## Provided records
-- ==== Sys2Proof/Laws/PerInstr.lean ====
section
/-!
SUPPORT. Facts about each instruction as syntax, one lemma per constructor of Instr.
-/

/-- In every well-formed encoding, the word of an instruction carries its opcode, which names its mnemonic, and its
format's must-be-0 bits are 0 (spec/30_encoding.md R101, R108, R110, R113). -/
def Sys2Proof.Laws.EncodeLayout.Statement (i : Sys2Proof.Instr) : Prop :=
  ∀ e : Sys2Proof.Encoding, e.wf = true →
    e.opcodeField (Sys2Proof.encode e i) = i.opcode e ∧
    e.mnem (i.opcode e) = some i.mnem ∧
    Sys2Proof.encode e i &&& e.layout.unusedMask i.format = 0

namespace Sys2Proof.Laws.EncodeLayout

/-- The lemma of an instruction's format gives its statement. -/
theorem of_format {i : Instr} {r : Encoding → Prop}
    (h : ∀ e : Encoding, e.layout.wf = true →
      getField 5 e.layout.opcode (encode e i) = i.opcode e ∧ r e ∧ encode e i &&& e.layout.unusedMask i.format = 0) :
    Statement i := fun e he =>
  have h := h e (Encoding.wf_layout he)
  ⟨h.1, (Encoding.mnem_eq_some he _ _).2 rfl, h.2.2⟩

theorem nop (imm : Imm16) : Statement (.nop imm) :=
  of_format fun _ h => FieldLayout.read_putI _ _ h .nop
theorem add (dest src1 src2 : RegIdx) : Statement (.add dest src1 src2) :=
  of_format fun _ h => FieldLayout.read_putRRR _ _ _ _ h .add
theorem sub (dest src1 src2 : RegIdx) : Statement (.sub dest src1 src2) :=
  of_format fun _ h => FieldLayout.read_putRRR _ _ _ _ h .sub
theorem mul (dest src1 src2 : RegIdx) : Statement (.mul dest src1 src2) :=
  of_format fun _ h => FieldLayout.read_putRRR _ _ _ _ h .mul
theorem div (dest src1 src2 : RegIdx) : Statement (.div dest src1 src2) :=
  of_format fun _ h => FieldLayout.read_putRRR _ _ _ _ h .div
theorem and (dest src1 src2 : RegIdx) : Statement (.and dest src1 src2) :=
  of_format fun _ h => FieldLayout.read_putRRR _ _ _ _ h .and
theorem or (dest src1 src2 : RegIdx) : Statement (.or dest src1 src2) :=
  of_format fun _ h => FieldLayout.read_putRRR _ _ _ _ h .or
theorem xor (dest src1 src2 : RegIdx) : Statement (.xor dest src1 src2) :=
  of_format fun _ h => FieldLayout.read_putRRR _ _ _ _ h .xor
theorem not (dest src1 : RegIdx) : Statement (.not dest src1) :=
  of_format fun _ h => FieldLayout.read_putRR _ _ _ h .not
theorem sll (dest src1 : RegIdx) (imm : Imm16) : Statement (.sll dest src1 imm) :=
  of_format fun _ h => FieldLayout.read_putRRI _ _ _ _ h .sll
theorem srl (dest src1 : RegIdx) (imm : Imm16) : Statement (.srl dest src1 imm) :=
  of_format fun _ h => FieldLayout.read_putRRI _ _ _ _ h .srl
theorem sra (dest src1 : RegIdx) (imm : Imm16) : Statement (.sra dest src1 imm) :=
  of_format fun _ h => FieldLayout.read_putRRI _ _ _ _ h .sra
theorem sllv (dest src1 src2 : RegIdx) : Statement (.sllv dest src1 src2) :=
  of_format fun _ h => FieldLayout.read_putRRR _ _ _ _ h .sllv
theorem addi (dest src1 : RegIdx) (imm : Imm16) : Statement (.addi dest src1 imm) :=
  of_format fun _ h => FieldLayout.read_putRRI _ _ _ _ h .addi
theorem movi (dest : RegIdx) (imm : Imm16) : Statement (.movi dest imm) :=
  of_format fun _ h => FieldLayout.read_putRI _ _ _ h .movi
theorem movr (dest src1 : RegIdx) : Statement (.movr dest src1) :=
  of_format fun _ h => FieldLayout.read_putRR _ _ _ h .movr
theorem ld (dest src1 : RegIdx) (imm : Imm16) : Statement (.ld dest src1 imm) :=
  of_format fun _ h => FieldLayout.read_putRRI _ _ _ _ h .ld
theorem st (base value : RegIdx) (imm : Imm16) : Statement (.st base value imm) :=
  of_format fun _ h => FieldLayout.read_putRRI _ _ _ _ h .st
theorem bu (imm : Imm16) : Statement (.bu imm) :=
  of_format fun _ h => FieldLayout.read_putI _ _ h .bu
theorem bl (imm : Imm16) : Statement (.bl imm) :=
  of_format fun _ h => FieldLayout.read_putI _ _ h .bl
theorem ret (imm : Imm16) : Statement (.ret imm) :=
  of_format fun _ h => FieldLayout.read_putI _ _ h .ret
theorem beq (src1 src2 : RegIdx) (imm : Imm16) : Statement (.beq src1 src2 imm) :=
  of_format fun _ h => FieldLayout.read_putRRI _ _ _ _ h .beq
theorem bne (src1 src2 : RegIdx) (imm : Imm16) : Statement (.bne src1 src2 imm) :=
  of_format fun _ h => FieldLayout.read_putRRI _ _ _ _ h .bne
theorem blt (src1 src2 : RegIdx) (imm : Imm16) : Statement (.blt src1 src2 imm) :=
  of_format fun _ h => FieldLayout.read_putRRI _ _ _ _ h .blt
theorem bgt (src1 src2 : RegIdx) (imm : Imm16) : Statement (.bgt src1 src2 imm) :=
  of_format fun _ h => FieldLayout.read_putRRI _ _ _ _ h .bgt
theorem eop (imm : Imm16) : Statement (.eop imm) :=
  of_format fun _ h => FieldLayout.read_putI _ _ h .eop

end Sys2Proof.Laws.EncodeLayout
end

## Requirement
Print all the data exactly.

## Answer space
-- ==== Sys2Proof/Laws/PerInstr.lean ====
section
/-!
SUPPORT. Facts about each instruction as syntax, one lemma per constructor of Instr.
-/

/-- In every well-formed encoding, the word of an instruction carries its opcode, which names its mnemonic, and its
format's must-be-0 bits are 0 (spec/30_encoding.md R101, R108, R110, R113). -/
def Sys2Proof.Laws.EncodeLayout.Statement (i : Sys2Proof.Instr) : Prop :=
  ∀ e : Sys2Proof.Encoding, e.wf = true →
    e.opcodeField (Sys2Proof.encode e i) = i.opcode e ∧
    e.mnem (i.opcode e) = some i.mnem ∧
    Sys2Proof.encode e i &&& e.layout.unusedMask i.format = 0

namespace Sys2Proof.Laws.EncodeLayout

/-- The lemma of an instruction's format gives its statement. -/
theorem of_format {i : Instr} {r : Encoding → Prop}
    (h : ∀ e : Encoding, e.layout.wf = true →
      getField 5 e.layout.opcode (encode e i) = i.opcode e ∧ r e ∧ encode e i &&& e.layout.unusedMask i.format = 0) :
    Statement i := fun e he =>
  have h := h e (Encoding.wf_layout he)
  ⟨h.1, (Encoding.mnem_eq_some he _ _).2 rfl, h.2.2⟩

theorem nop (imm : Imm16) : Statement (.nop imm) :=
  of_format fun _ h => FieldLayout.read_putI _ _ h .nop
theorem add (dest src1 src2 : RegIdx) : Statement (.add dest src1 src2) :=
  of_format fun _ h => FieldLayout.read_putRRR _ _ _ _ h .add
theorem sub (dest src1 src2 : RegIdx) : Statement (.sub dest src1 src2) :=
  of_format fun _ h => FieldLayout.read_putRRR _ _ _ _ h .sub
theorem mul (dest src1 src2 : RegIdx) : Statement (.mul dest src1 src2) :=
  of_format fun _ h => FieldLayout.read_putRRR _ _ _ _ h .mul
theorem div (dest src1 src2 : RegIdx) : Statement (.div dest src1 src2) :=
  of_format fun _ h => FieldLayout.read_putRRR _ _ _ _ h .div
theorem and (dest src1 src2 : RegIdx) : Statement (.and dest src1 src2) :=
  of_format fun _ h => FieldLayout.read_putRRR _ _ _ _ h .and
theorem or (dest src1 src2 : RegIdx) : Statement (.or dest src1 src2) :=
  of_format fun _ h => FieldLayout.read_putRRR _ _ _ _ h .or
theorem xor (dest src1 src2 : RegIdx) : Statement (.xor dest src1 src2) :=
  of_format fun _ h => FieldLayout.read_putRRR _ _ _ _ h .xor
theorem not (dest src1 : RegIdx) : Statement (.not dest src1) :=
  of_format fun _ h => FieldLayout.read_putRR _ _ _ h .not
theorem sll (dest src1 : RegIdx) (imm : Imm16) : Statement (.sll dest src1 imm) :=
  of_format fun _ h => FieldLayout.read_putRRI _ _ _ _ h .sll
theorem srl (dest src1 : RegIdx) (imm : Imm16) : Statement (.srl dest src1 imm) :=
  of_format fun _ h => FieldLayout.read_putRRI _ _ _ _ h .srl
theorem sra (dest src1 : RegIdx) (imm : Imm16) : Statement (.sra dest src1 imm) :=
  of_format fun _ h => FieldLayout.read_putRRI _ _ _ _ h .sra
theorem sllv (dest src1 src2 : RegIdx) : Statement (.sllv dest src1 src2) :=
  of_format fun _ h => FieldLayout.read_putRRR _ _ _ _ h .sllv
theorem addi (dest src1 : RegIdx) (imm : Imm16) : Statement (.addi dest src1 imm) :=
  of_format fun _ h => FieldLayout.read_putRRI _ _ _ _ h .addi
theorem movi (dest : RegIdx) (imm : Imm16) : Statement (.movi dest imm) :=
  of_format fun _ h => FieldLayout.read_putRI _ _ _ h .movi
theorem movr (dest src1 : RegIdx) : Statement (.movr dest src1) :=
  of_format fun _ h => FieldLayout.read_putRR _ _ _ h .movr
theorem ld (dest src1 : RegIdx) (imm : Imm16) : Statement (.ld dest src1 imm) :=
  of_format fun _ h => FieldLayout.read_putRRI _ _ _ _ h .ld
theorem st (base value : RegIdx) (imm : Imm16) : Statement (.st base value imm) :=
  of_format fun _ h => FieldLayout.read_putRRI _ _ _ _ h .st
theorem bu (imm : Imm16) : Statement (.bu imm) :=
  of_format fun _ h => FieldLayout.read_putI _ _ h .bu
theorem bl (imm : Imm16) : Statement (.bl imm) :=
  of_format fun _ h => FieldLayout.read_putI _ _ h .bl
theorem ret (imm : Imm16) : Statement (.ret imm) :=
  of_format fun _ h => FieldLayout.read_putI _ _ h .ret
theorem beq (src1 src2 : RegIdx) (imm : Imm16) : Statement (.beq src1 src2 imm) :=
  of_format fun _ h => FieldLayout.read_putRRI _ _ _ _ h .beq
theorem bne (src1 src2 : RegIdx) (imm : Imm16) : Statement (.bne src1 src2 imm) :=
  of_format fun _ h => FieldLayout.read_putRRI _ _ _ _ h .bne
theorem blt (src1 src2 : RegIdx) (imm : Imm16) : Statement (.blt src1 src2 imm) :=
  of_format fun _ h => FieldLayout.read_putRRI _ _ _ _ h .blt
theorem bgt (src1 src2 : RegIdx) (imm : Imm16) : Statement (.bgt src1 src2 imm) :=
  of_format fun _ h => FieldLayout.read_putRRI _ _ _ _ h .bgt
theorem eop (imm : Imm16) : Statement (.eop imm) :=
  of_format fun _ h => FieldLayout.read_putI _ _ h .eop

end Sys2Proof.Laws.EncodeLayout
end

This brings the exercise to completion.